By Rick Elton, Managing Director of Sheshunoff & Co., Investment Banking

A volatile 1st quarter of 2022 came to a disappointing end, with major stock indexes suffering their worst performance in two years with other markets recording some of the most extreme moves on record. Inflation has surged to its highest level in 40 years, Russia’s invasion of Ukraine has rattled already stretched supply chains, and the Federal Reserve has embarked on a rate-increase plan whose pace has been challenging to estimate by investors.

Commodities finished out their best quarter in more than 30 years after Russia’s invasion of Ukraine supercharged the rally in markets from oil to wheat and nickel. The sharp run-up in commodity prices has both investors and economists concerned about inflation jumping even higher than current levels. Wheat has gained 31% this year to trade at its highest level since 2010, while core has added 26%, with a number of the metals also hitting new highs.

U.S. oil futures reached levels over $120 a barrel in early March, a level that flashed a warning for many economists, falling since then to a little over $100 a barrel at quarters end, but still recording the biggest quarterly gain since 2008. Economists worry that the increase in oil will dampen economic growth while also adding to inflationary pressures. The rally in oil prices has propelled gasoline prices to record levels, pinching consumers at the pump.

Adding to the uncertainty during the first quarter was the Fed’s plan to raise interest rates aggressively during 2022 to fight inflation. In doing so, the Fed removed a wave of stimulus that had driven stocks to dozens of record closes over the past two years and was a catalyst for investors to rush into some of the most speculative investments in the market.

Yields on short to medium term treasuries have logged their biggest quarterly gains in decades, with the two-year yield rising the most since 1984 and the five-year yield the most since 1987. The yield on the 10-year treasury ended the quarter at 2.324%, up from 1.496% at year-end 2021 and the record low of 0.501% early in the pandemic when many thought it would be years before the Fed once again raised rates.

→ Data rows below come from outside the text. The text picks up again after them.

-- ==== Sys2Proof/Machine/Dispatch.lean ====
section
/-!
DEFINITION. The meaning of each command: one arm per constructor of `Instr`, each one call.
-/

namespace Sys2Proof.Machine

/-- The effect of a command or event on everything but the queue of waiting commands. -/
def exec (i : Instr) (s : State) : Host.Outcome State Fault Refusal :=
  match i with
  | .readIdent port => Sys2Proof.Machine.execReadIdent port s
  | .readStatus port => Sys2Proof.Machine.execReadStatus port s
  | .readResult port => Sys2Proof.Machine.execReadResult port s
  | .readAttention port => Sys2Proof.Machine.execReadAttention port s
  | .readBook port serial => Sys2Proof.Machine.execReadBook port serial s
  | .readClampMap port start => Sys2Proof.Machine.execReadClampMap port start s
  | .readQueue port queue start => Sys2Proof.Machine.execReadQueue port queue start s
  | .readLifts port => Sys2Proof.Machine.execReadLifts port s
  | .readConfig port => Sys2Proof.Machine.execReadConfig port s
  | .nextDue port => Sys2Proof.Machine.execNextDue port s
  | .nextLift port => Sys2Proof.Machine.execNextLift port s
  | .readRejects port start => Sys2Proof.Machine.execReadRejects port start s
  | .takeReject port stage => Sys2Proof.Machine.execTakeReject port stage s
  | .setAttention port enables attnMode => Sys2Proof.Machine.execSetAttention port enables attnMode s
  | .clearAttention port mask => Sys2Proof.Machine.execClearAttention port mask s
  | .announce port jobKey jobClass hr h wr w cw cover => Sys2Proof.Machine.execAnnounce port jobKey jobClass hr h wr w cw cover s
  | .caliper port samples => Sys2Proof.Machine.execCaliper port samples s
  | .seal port => Sys2Proof.Machine.execSeal port s
  | .withdraw port serial => Sys2Proof.Machine.execWithdraw port serial s
  | .rejectBook port serial => Sys2Proof.Machine.execRejectBook port serial s
  | .start port => Sys2Proof.Machine.execStart port s
  | .hold port => Sys2Proof.Machine.execHold port s
  | .resume port => Sys2Proof.Machine.execResume port s
  | .runout port => Sys2Proof.Machine.execRunout port s
  | .stop port => Sys2Proof.Machine.execStop port s
  | .clearHalt port => Sys2Proof.Machine.execClearHalt port s
  | .resolveClampKeep port clamp decision => Sys2Proof.Machine.execResolveClampKeep port clamp decision s
  | .resolveClampRemove port clamp => Sys2Proof.Machine.execResolveClampRemove port clamp s
  | .glueReading port pot raw => Sys2Proof.Machine.execGlueReading port pot raw s
  | .clearGlueFault port pot => Sys2Proof.Machine.execClearGlueFault port pot s
  | .resetDevice port => Sys2Proof.Machine.execResetDevice port s
  | .coverSeen port serial coverId => Sys2Proof.Machine.execCoverSeen port serial coverId s
  | .takeLift port lift => Sys2Proof.Machine.execTakeLift port lift s
  | .cutDone port lift outcome => Sys2Proof.Machine.execCutDone port lift outcome s
  | .closeLift port => Sys2Proof.Machine.execCloseLift port s
  | .lockClamp port clamp => Sys2Proof.Machine.execLockClamp port clamp s
  | .unlockClamp port clamp => Sys2Proof.Machine.execUnlockClamp port clamp s
  | .setGeometry port field value => Sys2Proof.Machine.execSetGeometry port field value s
  | .setStation port station d phase => Sys2Proof.Machine.execSetStation port station d phase s
  | .setSensor port sensor edge debounce => Sys2Proof.Machine.execSetSensor port sensor edge debounce s
  | .setCamWindow port channel field value => Sys2Proof.Machine.execSetCamWindow port channel field value s
  | .setJobClass port cls field value => Sys2Proof.Machine.execSetJobClass port cls field value s
  | .setGaugeCal port field value => Sys2Proof.Machine.execSetGaugeCal port field value s
  | .setGlue port pot field value => Sys2Proof.Machine.execSetGlue port pot field value s
  | .setTimers port field value => Sys2Proof.Machine.execSetTimers port field value s
  | .setLiftLimits port field value => Sys2Proof.Machine.execSetLiftLimits port field value s
  | .forceCam port channel onOff => Sys2Proof.Machine.execForceCam port channel onOff s
  | .frameError port bytes partialByte => Sys2Proof.Machine.execFrameError port bytes partialByte s
  | .frameAbandon port bytes => Sys2Proof.Machine.execFrameAbandon port bytes s
  | .forwardCount => Sys2Proof.Machine.execForwardCount s
  | .reverseCount => Sys2Proof.Machine.execReverseCount s
  | .homingTravelLimit => Sys2Proof.Machine.execHomingTravelLimit s
  | .pitchesSinceHomeLimit => Sys2Proof.Machine.execPitchesSinceHomeLimit s
  | .standstillReturn => Sys2Proof.Machine.execStandstillReturn s
  | .standstillExpiry => Sys2Proof.Machine.execStandstillExpiry s
  | .sensorRawChange sensor level => Sys2Proof.Machine.execSensorRawChange sensor level s
  | .debounceExpiry sensor => Sys2Proof.Machine.execDebounceExpiry sensor s
  | .supplyDipStart => Sys2Proof.Machine.execSupplyDipStart s
  | .supplyReturn => Sys2Proof.Machine.execSupplyReturn s
  | .supplyEvent => Sys2Proof.Machine.execSupplyEvent s
  | .powerOnReset => Sys2Proof.Machine.execPowerOnReset s
  | .pinReset => Sys2Proof.Machine.execPinReset s
  | .resetEnd sample => Sys2Proof.Machine.execResetEnd sample s
  | .sealTimerExpiry => Sys2Proof.Machine.execSealTimerExpiry s
  | .camWindowEnd channel => Sys2Proof.Machine.execCamWindowEnd channel s
  | .settleExpiry pot => Sys2Proof.Machine.execSettleExpiry pot s
  | .heatUpExpiry pot => Sys2Proof.Machine.execHeatUpExpiry pot s
  | .staleExpiry pot => Sys2Proof.Machine.execStaleExpiry pot s
  | .openTimeExpiry serial => Sys2Proof.Machine.execOpenTimeExpiry serial s
  | .coolingExpiry serial => Sys2Proof.Machine.execCoolingExpiry serial s
  | .windowTimerExpiry => Sys2Proof.Machine.execWindowTimerExpiry s
  | .trimTimerExpiry => Sys2Proof.Machine.execTrimTimerExpiry s
  | .attnPulseEnd port => Sys2Proof.Machine.execAttnPulseEnd port s
  | .lampFlashToggle lamp => Sys2Proof.Machine.execLampFlashToggle lamp s

end Sys2Proof.Machine
end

With rates rising, the average rate for a 30-year fixed rate mortgage loans jumped to 4.67% at the end of the quarter, the highest level since December of 2018. At the beginning of 2022 the average rate on the 30-year mortgage loan was at 3.22%, moving higher at a faster pace than most analysts expected. Over time, the higher mortgage rates typically slow home buying activity while also reducing affordability at a time when many lower-income homes are already stretched.

The KBW Nasdaq Bank Index posted a 6.1% decline during the first quarter of 2022 compared with the 1.4% rise in the fourth quarter of 2021. This index is now up by 3.3% over the past year and up by 32.7% over the past three year period. By comparison, smaller banks posted slightly better returns during the first quarter of 2022, with the S&P U.S. SmallCap Bank index decreasing by 3.2% in the quarter with the index being up by 3.3% over the past year while posting a three year rise of 29.1%. The S&P U.S. MidCap Bank index declined by 7.4% during the first quarter of 2022 compared to the increase of 3.5% during the fourth quarter of 2021 leaving it up by 6.4% over the past year and up by 47.0% over the past three years. By comparison, the S&P 500 was down by 5.0% during the first quarter of 2022 leaving it up by 14.0% during the past year. The S&P 500 was up by approximately 60.0% during the past three year period compared to the 32.7% rise for the KBW Nasdaq Bank Index and the 84.0% increase in the technology heavy Nasdaq. The Nasdaq decreased by 9.1% during the first quarter of 2022 and was up by 7.4% over the past year.